In examples, the one or more test data criteria 14 can comprise at least one of coverage level, input context validity, input distribution, output context validity, output distribution, functional accuracy, concept drift, or dataset dependency.

In examples, the one or more test data criteria can be evaluated by comparing a quantification of the one or more test data criteria on the test dataset with the quantification of the same one or more test data criteria on a dataset of a reference/prototype model. For example, on the basis of the data distribution of the dataset of the reference/prototype, the data distribution of the test dataset can be evaluated as a test data criterion.

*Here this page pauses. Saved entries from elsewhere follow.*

/-- Steps 2 and 3 of a reset. -/
def queueReset (s : State) (pkg a i : Nat) : State :=
  match s.queue? pkg a i with
  | none => s
  | some q =>
    if q.st ≠ .resetting ∨ q.struck then s
    else
      let s := putQueue (settleStores s) pkg a i { q with gen := (q.gen + 1) % 2 ^ 16, struck := true }
      let s := abortRecords s pkg a i
      let ls := s.launches.filter (fun e => e.2.id.rooted pkg a i)
      let s := ls.foldl (fun s e =>
        let s := putStatus { s with launches := s.launches.put e.1 { e.2 with st := .aborted } } e.2.id stAborted 0 0
        let s := { s with cohorts := s.cohorts.map (fun (c : Nat × Cohort) => if c.2.launch = e.1 then (c.1, { c.2 with stop := true }) else c) }
        let s := settleEngines s e.2.id
        ((cohortsOf s e.1).flatMap (fun ck => (s.cohort ck).groups)).foldl abandon s) s
      (s.pkg pkg).hub.foldl (fun s e =>
        if e.2.id.rooted pkg a i then dropHub (dropWaiters s (fun w => w == .hub pkg e.1)) pkg e.1 else s) s

/-- Steps 4 and 5: the launches are gone, and no write of the old generation is under way. -/
def resetDone (s : State) (pkg a i : Nat) : State :=
  match s.queue? pkg a i with
  | none => s
  | some q0 =>
    if q0.st ≠ .resetting ∨ !q0.struck then s
    else
      let s := (s.launches.filter (fun e => e.2.id.rooted pkg a i)).foldl (fun s e => launchCheck s e.1) s
      if s.launches.any (fun e => e.2.id.rooted pkg a i) then s
      else
        match s.queue? pkg a i, s.ctx? pkg a with
        | some q, some c =>
          let p := cpNum s (fwReq s pkg (Dword.plus (c.qdesc i) 0x80)) 4
          let w := p.2.getD q.widx
          let s := putQueue p.1 pkg a i { q with st := .stopped, ridx := w, widx := w, struck := false, startDue := false, waiters := [] }
          let s := q.waiters.foldl (fun s x => match x with
            | .packet j => consumeHead s pkg a j
            | .slot n => answer s pkg n 0 0) s
          if q.startDue then startQueue s pkg a i else s
        | _, _ => s

end Sys2Proof.Machine
end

In examples, the coverage level can comprise a criterion for describing the content completeness of the test dataset with respect to relevant properties. For example, the coverage level can be evaluated on the basis of a classification, for example with a maximum permissible variance of the respective nearest neighbor points of the output values in the test dataset. In examples, the coverage level can be evaluated on the basis of a percentage. For example, the coverage level can be evaluated on the basis of a percentage of the contents of the test dataset, for example in comparison to a dataset of a prototype/reference model. An example in this respect is traffic scenarios (e.g., weather, roads, lighting, pedestrians) in the case of autonomous driving.

In examples, the input context validity can comprise a criterion for describing the validity of test data input data in the corresponding system context. For example, the validity of the input data of the test dataset can be evaluated by means of known properties in the (input) datasets, e.g., from resampling or unlabeled data. For example, the validity of the input data of the test dataset can be evaluated by the acceptance of exemplary prototype/reference datasets with allowed and/or forbidden data points and/or by means of interpolation and extrapolation rules with respect to existing data points. In examples, physical model knowledge, for example from simulations in relation to the overall system, can also be used to evaluate the validity of the input data in the test dataset in the corresponding system context. In a further example, the validity of the input data in the test dataset can be evaluated by means of a semantic set of rules that can define possible or impossible input data combinations (scenarios). In examples, the input context validity can be evaluated on the basis of a percentage. For example, the input context validity can be evaluated on the basis of a context distribution of the test dataset, for example in comparison to a dataset of a prototype/reference context model. An example in this respect is the operating range of an internal combustion engine.

In examples, the input distribution can comprise a criterion for describing the distribution of the test data input data. For example, the input distribution can be evaluated on the basis of the acceptance of an exemplarily distributed dataset (e.g., from measurements with a known data genesis process), by means of a statistical analysis (e.g., outside temperature distribution), by means of an established domain standard, such as operating points of a standardized driving cycle, and/or legal provisions. In examples, the input distribution can be evaluated on the basis of a Kernel-Stein discrepancy. For example, the input distribution can be evaluated on the basis of a data distribution of the test dataset in comparison to a dataset of a prototype/reference model. An example in this respect is the frequency distribution of wall materials when measuring with a power tool locator, so-called wall scanner.

In examples, the output context validity can comprise a criterion for describing the permissibility of output data of the machine learning function in the corresponding system context. In examples, the output context validity can comprise a criterion for describing the permissibility of test data output data (target values) in the corresponding context of the overall system. For example, the output context validity can be evaluated by means of permissible/impermissible threshold values from safety requirements (e.g., on the basis of physical models). For example, the output context validity can be evaluated by means of the acceptance of exemplary datasets of reference/prototype models with allowed/forbidden output values, interpolation rules and/or extrapolation rules with respect to existing data points. In a further example, the validity of output data can be evaluated by means of a semantic set of rules that can define possible or impossible output data combinations (scenarios).

In examples, the output distribution can comprise a criterion for describing the distribution of output data. In examples, the output data can comprise the target values in the test dataset to be evaluated. For example, the output distribution can be evaluated by means of the acceptance of an exemplarily distributed dataset (e.g., from measurements with a known data genesis process). In examples, the output distribution can be evaluated on the basis of a Kernel-Stein discrepancy. For example, the output distribution can be evaluated on the basis of a data distribution of the test dataset in comparison to a dataset of a prototype/reference model. An example in this respect is the frequency distribution of wall materials when measuring with a power tool locator, so-called wall scanner.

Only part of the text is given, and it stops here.